---- DATASET ENTRIES

-- ==== Sys2Proof/Tests/Slice0.lean ====
section
/-! SUPPORT. The model's own tests.  The operation codes are written out bit by bit from spec
30_encoding.md R52; the expected responses are the spec's own worked examples and vectors, cited at
each test.  Every test is one transaction. -/

set_option Elab.async false

namespace Sys2Proof.Tests

open Sys2Proof.Machine

/-- posit<8,0>, lns<16,8>, fixed<8,2>, extension present, `Signal`: the shapes of most vectors. -/
def posit80 : Config where
  pN := 8
  pES := 0
  lN := 16
  lR := 8
  fN := 8
  fR := 2
  fxDiv0Policy := .signal
  extArith := true
  lnsAddSub := 0

/-- The same instance, named for the LNS tests. -/
def lns168 : Config := posit80

/-- The same instance, named for the fixed-point tests. -/
def fixed82 : Config := posit80

/-- posit<8,2>. -/
def posit82 : Config := { posit80 with pES := 2, pES_lt := by decide }

/-- posit<2,0>, the smallest shape. -/
def posit20 : Config := { posit80 with pN := 2, pN_ge := by decide, pES_lt := by decide }

/-- posit<4,1>. -/
def posit41 : Config := { posit80 with pN := 4, pES := 1, pN_ge := by decide, pES_lt := by decide }

/-- `EXT_ARITH = false`. -/
def noExt : Config := { posit80 with extArith := false }

/-- The response of one transaction on an instance. -/
def responseTo (c : Config) (i : Instr) : Option Response :=
  match step ((State.resetWith c).present (encode i)) with
  | .next s => s.resp
  | _ => none

/-- 30_encoding.md R52, the codes of group `posit`. -/
theorem test_decode_posit :
    decodeTableWord 8 0b00000000 = some (.pdec 0) ∧
    decodeTableWord 8 0b00000001 = some (.penc ⟨0#2, false, 0, 0⟩) ∧
    decodeTableWord 8 0b00000010 = some (.prnd ⟨0#2, false, 0, 0, false⟩) ∧
    decodeTableWord 8 0b00000011 = some (.pcls 0) ∧
    decodeTableWord 8 0b00000100 = some (.padd 0 0) ∧
    decodeTableWord 8 0b00000101 = some (.psub 0 0) ∧
    decodeTableWord 8 0b00000110 = some (.pmul 0 0) ∧
    decodeTableWord 8 0b00000111 = some (.pdiv 0 0) := by decide

/-- 30_encoding.md R52, the codes of group `lns`. -/
theorem test_decode_lns :
    decodeTableWord 8 0b00001000 = some (.ldec 0) ∧
    decodeTableWord 8 0b00001001 = some (.lenc ⟨0#2, false, 0, 0⟩) ∧
    decodeTableWord 8 0b00001010 = some (.lrnd ⟨0#2, false, 0, 0, false⟩) ∧
    decodeTableWord 8 0b00001011 = some (.lcls 0) ∧
    decodeTableWord 8 0b00001100 = some (.ladd 0 0) ∧
    decodeTableWord 8 0b00001101 = some (.lsub 0 0) ∧
    decodeTableWord 8 0b00001110 = some (.lmul 0 0) ∧
    decodeTableWord 8 0b00001111 = some (.ldiv 0 0) := by decide

/-- 30_encoding.md R52, the codes of group `fixed_point`. -/
theorem test_decode_fixed_point :
    decodeTableWord 8 0b00010000 = some (.fdec 0) ∧
    decodeTableWord 8 0b00010001 = some (.fenc ⟨0#2, false, 0, 0⟩) ∧
    decodeTableWord 8 0b00010010 = some (.frnd ⟨0#2, false, 0, 0, false⟩) ∧
    decodeTableWord 8 0b00010011 = some (.fcls 0) ∧
    decodeTableWord 8 0b00010100 = some (.fadd 0 0) ∧
    decodeTableWord 8 0b00010101 = some (.fsub 0 0) ∧
    decodeTableWord 8 0b00010110 = some (.fmul 0 0) ∧
    decodeTableWord 8 0b00010111 = some (.fdiv 0 0) := by decide

/-- 30_encoding.md R52, the codes of group `cross_format`. -/
theorem test_decode_cross_format :
    decodeTableWord 8 0b00011000 = some (.pcmp 0 0) ∧
    decodeTableWord 8 0b00011001 = some (.lcmp 0 0) ∧
    decodeTableWord 8 0b00011010 = some (.fcmp 0 0) ∧
    decodeTableWord 8 0b00011100 = some (.pconst 0#3) ∧
    decodeTableWord 8 0b00011101 = some (.lconst 0#3) ∧
    decodeTableWord 8 0b00011110 = some (.fconst 0#3) := by decide

/-- 30_encoding.md R55. -/
theorem test_decode_reserved :
    decodeTableWord 8 0b00011011 = none ∧ decodeTableWord 8 0b00011111 = none := by decide

/-- A ninth wire is no posit<8,0> pattern, on either port. -/
theorem test_wellFormed_refuses_posit :
    Instr.wellFormed posit80 (.padd 0x100 0) = false ∧
    Instr.wellFormed posit80 (.padd 0 0x100) = false ∧
    Instr.wellFormed posit80 (.pdec 0x100) = false ∧
    Instr.wellFormed posit80 (.padd 0xFF 0xFF) = true := by decide

/-- A seventeenth wire is no lns<16,8> pattern. -/
theorem test_wellFormed_refuses_lns :
    Instr.wellFormed lns168 (.ldiv 0x10000 0) = false ∧
    Instr.wellFormed lns168 (.lcmp 0 0x10000) = false ∧
    Instr.wellFormed lns168 (.lcls 0x10000) = false ∧
    Instr.wellFormed lns168 (.lcls 0xFFFF) = true := by decide

/-- A ninth wire is no fixed<8,2> pattern. -/
theorem test_wellFormed_refuses_fixed_point :
    Instr.wellFormed fixed82 (.fmul 0x100 0) = false ∧
    Instr.wellFormed fixed82 (.fcmp 0 0x100) = false ∧
    Instr.wellFormed fixed82 (.fdec 0x100) = false ∧
    Instr.wellFormed fixed82 (.fdec 0xFF) = true := by decide

/-- 95_test_vectors.md 2.1, posit<8,2>: −16777216, every exponent bit cut off -/
theorem test_pdec_negative_number :
    responseTo posit82 (.pdec 0x81) = some { fault := 0b000#3, dq := some (.posit { special := 0b00#2, sign := true, scale := 24, sig := 8 }), scan := some { r0 := true, run := 7, term := false, ne := 0, nf := 0 } } := by decide +kernel

/-- 95_test_vectors.md 2.1, posit<8,2>: one of two exponent bits present -/
theorem test_pdec_cut_exponent :
    (responseTo posit82 (.pdec 0x03)).bind (·.dq) = some (.posit { special := 0b00#2, sign := false, scale := (-18), sig := 8 }) := by decide +kernel

/-- 40_posit_codec.md R82: −3/2 -/
theorem test_penc_negative :
    (responseTo posit80 (.penc { special := 0b00#2, sign := true, scale := 0, sig := 48 })).bind (·.r) = some 0xB0 := by decide +kernel

/-- 40_posit_codec.md R82: 33 lies between 32 and 64 -/
theorem test_penc_not_representable :
    responseTo posit80 (.penc { special := 0b00#2, sign := false, scale := 5, sig := 33 }) = some { fault := 0b011#3 } := by decide +kernel

/-- 95_test_vectors.md 2.5: a negative tie -/
theorem test_prnd_tie_to_even :
    (responseTo posit80 (.prnd { special := 0b00#2, sign := true, mant := 65, exp2 := -6, sticky := false })).bind (·.r) = some 0xC0 := by decide +kernel

/-- 95_test_vectors.md 2.5: strictly above the tie -/
theorem test_prnd_sticky_breaks_tie :
    (responseTo posit80 (.prnd { special := 0b00#2, sign := false, mant := 65, exp2 := -6, sticky := true })).bind (·.r) = some 0x41 := by decide +kernel

/-- 46_special_values.md R174 -/
theorem test_pcls_nar :
    (responseTo posit80 (.pcls 0x80)).bind (·.cls) = some 0b110#3 := by decide +kernel

/-- 46_special_values.md R174 -/
theorem test_pcls_negative :
    (responseTo posit80 (.pcls 0xC0)).bind (·.cls) = some 0b100#3 := by decide +kernel

/-- 95_test_vectors.md 2.6: 67/64, a tie -/
theorem test_padd_tie :
    (responseTo posit80 (.padd 0x41 0x01)).bind (·.r) = some 0x42 := by decide +kernel

/-- 95_test_vectors.md 2.6: clamp to maxneg -/
theorem test_padd_clamps :
    (responseTo posit80 (.padd 0x81 0x81)).bind (·.r) = some 0x81 := by decide +kernel

/-- 44_posit_arith.md R146: 1 − 3/2 -/
theorem test_psub_order :
    (responseTo posit80 (.psub 0x40 0x50)).bind (·.r) = some 0xE0 := by decide +kernel

/-- 44_posit_arith.md R146: x − x -/
theorem test_psub_source_is_both :
    (responseTo posit80 (.psub 0x6A 0x6A)).bind (·.r) = some 0x00 := by decide +kernel

/-- 95_test_vectors.md 2.6: minpos/2 goes to zero -/
theorem test_pmul_underflow_tie :
    (responseTo posit80 (.pmul 0x08 0x04)).bind (·.r) = some 0x00 := by decide +kernel

/-- 95_test_vectors.md 2.6: 99/64, a tie -/
theorem test_pmul_tie :
    (responseTo posit80 (.pmul 0x50 0x41)).bind (·.r) = some 0x52 := by decide +kernel

/-- 95_test_vectors.md 2.6: 1/3 -/
theorem test_pdiv_inexact :
    (responseTo posit80 (.pdiv 0x40 0x68)).bind (·.r) = some 0x15 := by decide +kernel

/-- 44_posit_arith.md R148: NaR and no fault -/
theorem test_pdiv_by_zero :
    responseTo posit80 (.pdiv 0x00 0x00) = some { fault := 0b000#3, r := some 0x80 } := by decide +kernel

/-- 41_lns_codec.md R95 -/
theorem test_ldec_negative_log :
    (responseTo lns168 (.ldec 0x7FFF)).bind (·.dq) = some (.lns { special := 0b00#2, sign := false, scale := (-1), logfrac := 255 }) := by decide +kernel

/-- 41_lns_codec.md R95 -/
theorem test_ldec_nar :
    (responseTo lns168 (.ldec 0xC000)).bind (·.dq) = some (.lns { special := 0b11#2, sign := true, scale := 0, logfrac := 0 }) := by decide +kernel

/-- 95_test_vectors.md 2.3 -/
theorem test_lenc_minpos :
    (responseTo lns168 (.lenc { special := 0b00#2, sign := false, scale := -64, logfrac := 1 })).bind (·.r) = some 0x4001 := by decide +kernel

/-- 41_lns_codec.md R96 -/
theorem test_lenc_reserved_code_is_out_of_range :
    (responseTo lns168 (.lenc { special := 0b00#2, sign := false, scale := -64, logfrac := 0 })).bind (·.r) = some 0xC000 := by decide +kernel

/-- 95_test_vectors.md 2.5: tie to the even code −2 -/
theorem test_lrnd_negative_tie :
    (responseTo lns168 (.lrnd { special := 0b00#2, sign := false, lmant := -3, lexp2 := -9, sticky := false })).bind (·.r) = some 0x7FFE := by decide +kernel

/-- 95_test_vectors.md 2.5: strictly above Lmin − 1 -/
theorem test_lrnd_sticky_underflow :
    (responseTo lns168 (.lrnd { special := 0b00#2, sign := false, lmant := -16639, lexp2 := -8, sticky := true })).bind (·.r) = some 0x4001 := by decide +kernel

/-- 46_special_values.md R175 -/
theorem test_lcls_zero_token :
    (responseTo lns168 (.lcls 0x4000)).bind (·.cls) = some 0b001#3 := by decide +kernel

/-- 46_special_values.md R175 -/
theorem test_lcls_minus_one :
    (responseTo lns168 (.lcls 0x8000)).bind (·.cls) = some 0b100#3 := by decide +kernel

/-- 95_test_vectors.md S3 -/
theorem test_ladd_cancels :
    (responseTo lns168 (.ladd 0x3FFF 0xBFFF)).bind (·.r) = some 0x4000 := by decide +kernel

/-- 30_encoding.md R56 -/
theorem test_ladd_gated :
    responseTo noExt (.ladd 0x0100 0x8100) = some { fault := 0b100#3 } := by decide +kernel

/-- 47_ext_arith.md R191: 0 − x -/
theorem test_lsub_from_zero :
    (responseTo lns168 (.lsub 0x4000 0x0100)).bind (·.r) = some 0x8100 := by decide +kernel

/-- 47_ext_arith.md R191 -/
theorem test_lsub_nar :
    (responseTo lns168 (.lsub 0x0100 0xC000)).bind (·.r) = some 0xC000 := by decide +kernel

/-- 95_test_vectors.md 2.9: just above Lmin − 1 -/
theorem test_lmul_minpos :
    (responseTo lns168 (.lmul 0x4001 0x7F01)).bind (·.r) = some 0x4001 := by decide +kernel

/-- 95_test_vectors.md 2.9: exactly Lmin − 1 -/
theorem test_lmul_to_zero :
    (responseTo lns168 (.lmul 0x4001 0x7F00)).bind (·.r) = some 0x4000 := by decide +kernel

/-- 47_ext_arith.md R188: −1 ÷ −2 -/
theorem test_ldiv_signs :
    (responseTo lns168 (.ldiv 0x8000 0x8100)).bind (·.r) = some 0x7F00 := by decide +kernel

/-- 47_ext_arith.md R188: 0 ÷ 0 -/
theorem test_ldiv_by_zero :
    (responseTo lns168 (.ldiv 0x4000 0x4000)).bind (·.r) = some 0xC000 := by decide +kernel

/-- 42_fixed_codec.md R109: −1.25 -/
theorem test_fdec_negative :
    (responseTo fixed82 (.fdec 0xFB)).bind (·.dq) = some (.fix { special := 0b00#2, sign := true, ipart := 1, fpart := 1 }) := by decide +kernel

/-- 42_fixed_codec.md R109: −32 -/
theorem test_fdec_least :
    (responseTo fixed82 (.fdec 0x80)).bind (·.dq) = some (.fix { special := 0b00#2, sign := true, ipart := 32, fpart := 0 }) := by decide +kernel

/-- 42_fixed_codec.md R110 -/
theorem test_fenc_saturates :
    (responseTo fixed82 (.fenc { special := 0b00#2, sign := false, ipart := 32, fpart := 0 })).bind (·.r) = some 0x7F := by decide +kernel

/-- 60_exceptions.md R213: the NaR tag is tested first -/
theorem test_fenc_nar :
    responseTo fixed82 (.fenc { special := 0b11#2, sign := false, ipart := 0, fpart := 9 }) = some { fault := 0b010#3 } := by decide +kernel

/-- 43_rounder.md R133 -/
theorem test_frnd_negative_tie :
    (responseTo fixed82 (.frnd { special := 0b00#2, sign := true, mant := 3, exp2 := -3, sticky := false })).bind (·.r) = some 0xFE := by decide +kernel

/-- 95_test_vectors.md 2.5 -/
theorem test_frnd_negative_sticky :
    (responseTo fixed82 (.frnd { special := 0b00#2, sign := true, mant := 1, exp2 := -3, sticky := true })).bind (·.r) = some 0xFF := by decide +kernel

/-- 46_special_values.md R176 -/
theorem test_fcls_least_is_no_nar :
    (responseTo fixed82 (.fcls 0x80)).bind (·.cls) = some 0b100#3 := by decide +kernel

/-- 46_special_values.md R176 -/
theorem test_fcls_zero :
    (responseTo fixed82 (.fcls 0x00)).bind (·.cls) = some 0b001#3 := by decide +kernel

/-- 47_ext_arith.md R193 -/
theorem test_fadd_saturates :
    (responseTo fixed82 (.fadd 0x7C 0x04)).bind (·.r) = some 0x7F := by decide +kernel

/-- 90_conflicts.md C6 -/
theorem test_fadd_in_range :
    (responseTo fixed82 (.fadd 0x0E 0x04)).bind (·.r) = some 0x12 := by decide +kernel

/-- 47_ext_arith.md R194: 0 − (−32) -/
theorem test_fsub_least :
    (responseTo fixed82 (.fsub 0x00 0x80)).bind (·.r) = some 0x7F := by decide +kernel

/-- 47_ext_arith.md R194 -/
theorem test_fsub_negative :
    (responseTo fixed82 (.fsub 0x04 0x0E)).bind (·.r) = some 0xF6 := by decide +kernel

/-- 47_ext_arith.md R195 -/
theorem test_fmul_negative_tie :
    (responseTo fixed82 (.fmul 0xFD 0x02)).bind (·.r) = some 0xFE := by decide +kernel

/-- 47_ext_arith.md R195 -/
theorem test_fmul_saturates :
    (responseTo fixed82 (.fmul 0x80 0x7F)).bind (·.r) = some 0x80 := by decide +kernel

/-- 47_ext_arith.md R196 -/
theorem test_fdiv_negative_tie :
    (responseTo fixed82 (.fdiv 0xFB 0x08)).bind (·.r) = some 0xFE := by decide +kernel

/-- 47_ext_arith.md R197 -/
theorem test_fdiv_by_zero_signalled :
    responseTo fixed82 (.fdiv 0x00 0x00) = some { fault := 0b001#3 } := by decide +kernel

/-- 45_comparator.md R162 -/
theorem test_pcmp_negatives :
    (responseTo posit80 (.pcmp 0x81 0xFF)).bind (·.cmp) = some 0b0001#4 := by decide +kernel

/-- 45_comparator.md R162 -/
theorem test_pcmp_nar :
    (responseTo posit80 (.pcmp 0x80 0x80)).bind (·.cmp) = some 0b1000#4 := by decide +kernel

/-- 45_comparator.md R163 -/
theorem test_lcmp_zero_below_minpos :
    (responseTo lns168 (.lcmp 0x4000 0x4001)).bind (·.cmp) = some 0b0001#4 := by decide +kernel

/-- 45_comparator.md R163 -/
theorem test_lcmp_negatives :
    (responseTo lns168 (.lcmp 0x8100 0x8000)).bind (·.cmp) = some 0b0001#4 := by decide +kernel

/-- 95_test_vectors.md 2.7 -/
theorem test_fcmp_least_equals_itself :
    (responseTo fixed82 (.fcmp 0x80 0x80)).bind (·.cmp) = some 0b0010#4 := by decide +kernel
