-- ==== Sys2Proof/Machine/State.lean ====
section
/-! DEFINITION. The state of one instance as plain data: every register, table, queue and pin the manual names, and
the queue of commands that wait. Tables indexed by a number are association lists with a default (Machine/Tables). -/

namespace Sys2Proof.Machine

/-- A table keyed by a number; an absent key has the table's default. -/
abbrev Tbl (α : Type) := List (Nat × α)

/-- A byte-cell memory in canonical form (strictly rising keys, no zero byte listed); an unlisted byte reads 0. -/
abbrev Memory := List Host.Cell

/-- The synthesis parameters (R489). `bankSize` is the BUILD code: 0 for 256 KiB, 1 for 512 KiB, 2 for 1 MiB. -/
structure Build where
  channels : Nat
  bankSize : Nat
  peers : Nat
  deriving DecidableEq, Repr

/-- Operation codes of R83. -/
inductive Op where
  | rd | wr | red | tileRd | tileWr | tileRed | gather | scatter | scatterRed | fence | tallyAcq | tallyExt | tallyRel
  deriving DecidableEq, Repr

/-- Status codes of R96. -/
inductive Status where
  | okay | poison | trap | locked | leaseLost | broken | canary | asleep | aborted | unsup | sumpErr | noroute
  deriving DecidableEq, Repr

/-- Where a request entered: a data port of this instance, or another instance by a peer port (R189, R300). -/
inductive Origin where
  | loc (p : PortId)
  | remote (inst orig peer : Nat)
  deriving DecidableEq, Repr

/-- A seam descriptor and its FILL mark (R51, R288). -/
structure Seam where
  valid : Bool
  size : Nat
  base : Nat
  keep : Bool
  sump : Bool
  secure : Bool
  zmap : Bool
  watch : Bool
  format : Nat
  ilv : Bool
  hash : Nat
  seed : Nat
  owners : Word
  sumpInvalid : Bool
  clearing : Bool
  fill : Nat
  deriving DecidableEq, Repr

/-- Why an accepted request has issued nothing yet (R463's WAIT reasons that stand in the port); `decode` until its decode cycle
has passed (R54, R100). -/
inductive Hold where
  | none | decode | classLimit | power | tally | fence | freeze | sameBlock
  deriving DecidableEq, Repr

/-- The progress of an outstanding request. -/
inductive Phase where
  /-- Accepted and decoded, nothing issued; `why` is the reason last found. -/
  | waiting (why : Hold)
  /-- Held unanswered after a decode failure with its R68 code (R69). -/
  | decodeHeld (code : Nat)
  /-- Its line operations, descriptor or message are on their way. -/
  | active
  /-- Removed by a sweep or a channel reset: to be answered ABORTED at its end (R384). -/
  | swept
  /-- The whole request is answered with this status (R94, R502). -/
  | answered (st : Status)
  deriving DecidableEq, Repr

/-- One line (128 B) of read data that has come back for a request. `given` holds, for a line that S0 or another instance returned, the PMASK
of the 256 B beat it lies in, which the port's beats keep with `st` (R277). -/
structure LineRes where
  no : Nat
  data : LineData
  pm : WordMask
  coll : WordMask
  st : Status
  due : Nat
  given : Option (BitVec 32) := none
  deriving DecidableEq, Repr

--------

Copy out, exactly and alone, the lines of the entries above between the ones holding "decodeTableWord 8 0b00001001" and "Instr.wellFormed lns168 (.lcmp", inclusive.

    decodeTableWord 8 0b00001001 = some (.lenc ⟨0#2, false, 0, 0⟩) ∧
    decodeTableWord 8 0b00001010 = some (.lrnd ⟨0#2, false, 0, 0, false⟩) ∧
    decodeTableWord 8 0b00001011 = some (.lcls 0) ∧
    decodeTableWord 8 0b00001100 = some (.ladd 0 0) ∧
    decodeTableWord 8 0b00001101 = some (.lsub 0 0) ∧
    decodeTableWord 8 0b00001110 = some (.lmul 0 0) ∧
    decodeTableWord 8 0b00001111 = some (.ldiv 0 0) := by decide

/-- 30_encoding.md R52, the codes of group `fixed_point`. -/
theorem test_decode_fixed_point :
    decodeTableWord 8 0b00010000 = some (.fdec 0) ∧
    decodeTableWord 8 0b00010001 = some (.fenc ⟨0#2, false, 0, 0⟩) ∧
    decodeTableWord 8 0b00010010 = some (.frnd ⟨0#2, false, 0, 0, false⟩) ∧
    decodeTableWord 8 0b00010011 = some (.fcls 0) ∧
    decodeTableWord 8 0b00010100 = some (.fadd 0 0) ∧
    decodeTableWord 8 0b00010101 = some (.fsub 0 0) ∧
    decodeTableWord 8 0b00010110 = some (.fmul 0 0) ∧
    decodeTableWord 8 0b00010111 = some (.fdiv 0 0) := by decide

/-- 30_encoding.md R52, the codes of group `cross_format`. -/
theorem test_decode_cross_format :
    decodeTableWord 8 0b00011000 = some (.pcmp 0 0) ∧
    decodeTableWord 8 0b00011001 = some (.lcmp 0 0) ∧
    decodeTableWord 8 0b00011010 = some (.fcmp 0 0) ∧
    decodeTableWord 8 0b00011100 = some (.pconst 0#3) ∧
    decodeTableWord 8 0b00011101 = some (.lconst 0#3) ∧
    decodeTableWord 8 0b00011110 = some (.fconst 0#3) := by decide

/-- 30_encoding.md R55. -/
theorem test_decode_reserved :
    decodeTableWord 8 0b00011011 = none ∧ decodeTableWord 8 0b00011111 = none := by decide

/-- A ninth wire is no posit<8,0> pattern, on either port. -/
theorem test_wellFormed_refuses_posit :
    Instr.wellFormed posit80 (.padd 0x100 0) = false ∧
    Instr.wellFormed posit80 (.padd 0 0x100) = false ∧
    Instr.wellFormed posit80 (.pdec 0x100) = false ∧
    Instr.wellFormed posit80 (.padd 0xFF 0xFF) = true := by decide

/-- A seventeenth wire is no lns<16,8> pattern. -/
theorem test_wellFormed_refuses_lns :
    Instr.wellFormed lns168 (.ldiv 0x10000 0) = false ∧
    Instr.wellFormed lns168 (.lcmp 0 0x10000) = false ∧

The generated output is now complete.